Thank you SO MUCH for clarifying that AB = A and B, when A and B are events. I get confused because XY is literally multiplication when X and Y are random variables. It can be doubly confusing because both events and random variables (even though they are different types) can be passed into P(), the probability function. Function overloading is a thing in computer programming, but I’m shocked to see it in math. Also, the implied A and B in P(A | B) is a lifesaver, many times over. BTW, understanding the tables in this video is pivotal in grasping marginal distributions, Baye’s Theorem, and joint probability distributions - it feels like I’m getting the other three concepts for free!

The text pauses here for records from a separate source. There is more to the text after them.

-- ==== Sys2Proof/Machine/Core.lean ====
section
/-!
DEFINITION. The model as the host runs it.
-/

/-- The TL-2048 module. -/
def Sys2Proof.core : Host.Core :=
  { State := Sys2Proof.Machine.State, Fault := Sys2Proof.Machine.Fault, Refusal := Sys2Proof.Machine.Refusal,
    step := Sys2Proof.Machine.step, reset := Sys2Proof.Machine.State.reset }
end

Today I discovered your channel and it is truly a gem. As a EEE student who tries to make sense of subject of probability and neural network stuff, I believe I will benefit a lot from your work and be thankful for rest of my life. Especially statistics is challenging as things get messy a lot and scary/unintuitive equations with confusing notations start to appear. I did not look at all of your videos yet, but I hope that you did statistics less scary for those like me. My best regards
First, I'll admit I had "Do you love orange soda?" from Keenan and Kel in the back of my mind. That said, this video has been immensely helpful, thank you!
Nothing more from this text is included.